Talking to millionaires is always exciting. They always look at telecom bills and think there is money in this market. However, the nature of the market has been rather capital-intensive and requires a great deal of marketing. We have people like Ron Lauder, who took his perfectly good cosmetics monies and threw them away in telecom. Likewise, we have companies like Light Squared being the latest big letdown.
A particular friend was looking to invest in wireless alternatives. He started with Wi-Fi, the great starting point of low-capital costs. If you think bandwidth is unlimited and phone calls and browsing in automobiles are not a concern, you can make a case for Wi-Fi in a geographic-specific region (normally the density and competition impact the opportunity). I pointed out, though, that when it comes to chipsets, ARM-based cellular is a giant commodities market in comparison to Wi-Fi, so economies in the long run win for the LTE family of solutions.
I am not sure he agreed, but we moved on.

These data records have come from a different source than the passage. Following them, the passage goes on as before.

/-- The bytes of BUF below CAP. -/
theorem observationMap_buf (hlo : 0x100 ≤ x.toNat) (hhi : x.toNat ≤ 0x1FE) (hcap : x.toNat < 0x100 + s.cfg.cap) :
    observationMap s x = .ok ((s.bufByte (x.toNat - 0x100)).setWidth 16) := by
  simp only [observationMap]
  rw [if_neg (by omega), if_neg (by omega), if_neg (by omega), if_neg (by omega), if_neg (by omega),
    if_neg (by omega), if_pos (by omega)]

/-- An address in the gaps between the windows, above the last one, or at or above CAP in that of BUF. -/
abbrev Unmapped (cap a : Nat) : Prop :=
  (0x06F < a ∧ a < 0x080) ∨ (0x082 < a ∧ a < 0x090) ∨ (0x09F < a ∧ a < 0x100) ∨ 0x1FE < a ∨ 0x100 + cap ≤ a

/-- Every other address is refused by name (I9). -/
theorem observationMap_unmapped (h : Unmapped s.cfg.cap x.toNat) :
    observationMap s x = .error (.unmappedObservation x) := by
  simp only [observationMap]
  rw [if_neg (by omega), if_neg (by omega), if_neg (by omega), if_neg (by omega), if_neg (by omega),
    if_neg (by omega), if_neg (by omega)]

end Windows

end Sys2Proof.Machine

namespace Sys2Proof.Proofs

open Sys2Proof.Machine

/-- Settles O25: the transaction decodes the completed message, and `Decode` displays the payload; storing the fragment
before and re-arming after leave TEXT, DIRTY and the meters. -/
theorem displayMessageWritesItsPrefix : Obligations.DisplayMessageWritesItsPrefix := by
  intro i bs pay tail ob s hi hready hfits hm hdrop hpay hob
  obtain ⟨u, hdecode, hexec⟩ := exec_terminal_of_fits hi hready hfits
  have hdisplay := displayDecode_of_payload (s := (s.clearOut.terminated bs).driveMessage (s.message ++ bs))
    hm hdrop hpay hob
  obtain rfl := Except.ok.inj (hdisplay.symm.trans hdecode)
  obtain ⟨hvalid, -⟩ := hready
  exact ⟨_, _, hexec, rfl, rfl, ⟨hvalid, .inl rfl⟩, rfl, Params.toLen_zero _, ⟨rfl, rfl⟩, ⟨rfl, rfl, rfl⟩,
    State.displayed_read? ob.toNat pay _, rfl, rfl⟩

/-- Settles O46, window by window; LEN and DECAY survive the port's 16 bits because they fit. -/
theorem observationMapIsTheTable : Obligations.ObservationMapIsTheTable := by
  intro s x hready hsize
  rw [observe_of_ready hready]
  refine ⟨fun h => observationMap_text (by omega) (by omega), ?framing, ?len, ?dirty, fun _ => observationMap_level,
    ?decay, observationMap_buf, observationMap_unmapped⟩
  case framing =>
    rintro rfl
    exact observationMap_framing rfl
  case len =>
    rintro rfl hfits
    exact ⟨_, observationMap_len rfl, (BitVec.toNat_ofNat _ _).trans (Nat.mod_eq_of_lt hfits)⟩
  case dirty =>
    rintro rfl
    rw [observationMap_dirty rfl]
    cases s.dirty <;> rfl
  case decay =>
    intro c h hlo hhi
    exact ⟨_, observationMap_decay h, BitVec.toInt_ofInt_eq_self (by decide) hlo hhi⟩

end Sys2Proof.Proofs

/-! SUPPORT. The fields of a FEED word (30_encoding.md R60 to R66): what each field of an assembled packet is, what the
decoder reads of a FEED, and what PRESSURE does to the meters from its two operand fields. -/

namespace Sys2Proof

/-! ### The fields of an assembled packet (R62) -/

section Fields

variable (b0 b1 b2 b3 : Byte)

/-- An assembled packet is a FEED. -/
@[simp] theorem opselField_feedWord : opselField (feedWord b0 b1 b2 b3) = 0 :=
  BitVec.extractLsb'_append_eq_left

/-- A field that lies within DATA is a field of the packet's four bytes. -/
theorem extractLsb'_feedWord {start len : Nat} (h : start + len ≤ 32) :
    (feedWord b0 b1 b2 b3).extractLsb' start len = (b0 ++ b1 ++ b2 ++ b3).extractLsb' start len :=
  BitVec.extractLsb'_append_eq_of_add_le h

/-- CIN is the low nibble of byte0. -/
@[simp] theorem cinField_feedWord : cinField (feedWord b0 b1 b2 b3) = b0.extractLsb' 0 4 := by
  rw [cinField, extractLsb'_feedWord _ _ _ _ (by decide), BitVec.extractLsb'_append_eq_of_le (by decide),
    BitVec.extractLsb'_append_eq_of_le (by decide), BitVec.extractLsb'_append_eq_of_le (by decide)]
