-- ==== Sys2Proof/Machine/Fetch.lean ====
section
/-! DEFINITION. Delivery of the next input. The block has no program counter and fetches nothing: commands arrive one
at a time on the command interface (10_state.md R21, 30_encoding.md R79). -/

namespace Sys2Proof.Machine

/-- What the next input comes to. -/
inductive Delivery where
  /-- Nothing has arrived: the block waits (R191). -/
  | waits
  /-- Power-on (R190), with the state it leaves. -/
  | resets (s : State)
  /-- The block is in the faulted state, where nothing has a step (R171). -/
  | stopped
  /-- The transaction is no command (R81). -/
  | refuses (r : Refusal)
  /-- A command, and the state it runs in: its transaction has been taken from the inbox. -/
  | runs (i : Instr) (s : State)

/-- The refusal reason of a transaction that does not decode (R81, R178). -/
def refusalOf : DecodeError → Refusal
  | .undefinedOp => .undefinedOp
  | .badArity => .badArity

/-- Deliver the next input. FAULT is checked before the command code and the operand count (R177). -/
def deliver (s : State) : Delivery :=
  match s.inbox with
  | .powerOn :: rest => .resets (powerOn rest)
  | [] => if s.fault then .stopped else .waits
  | .command t :: rest =>
    if s.fault then .stopped
    else match decode t with
      | .error e => .refuses (refusalOf e)
      | .ok i => .runs i { s with inbox := rest }

/-- The state with one transaction more, delivered next. -/
def present (t : Transaction) (s : State) : State := { s with inbox := .command t :: s.inbox }

end Sys2Proof.Machine
end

We then turned to spectrum and Charlie Ergen, the CEO of Dish, buying up said spectrum. I pointed out that terrestrial sharing was about to become a reality in regulation so there was sound logic that applied to Dish (and few others). Then we got on the subject of spectrum purchasing in general. I once again pointed out that much of the business was capital-intensive and unless you have a ready-made market, the economies were skewed against you.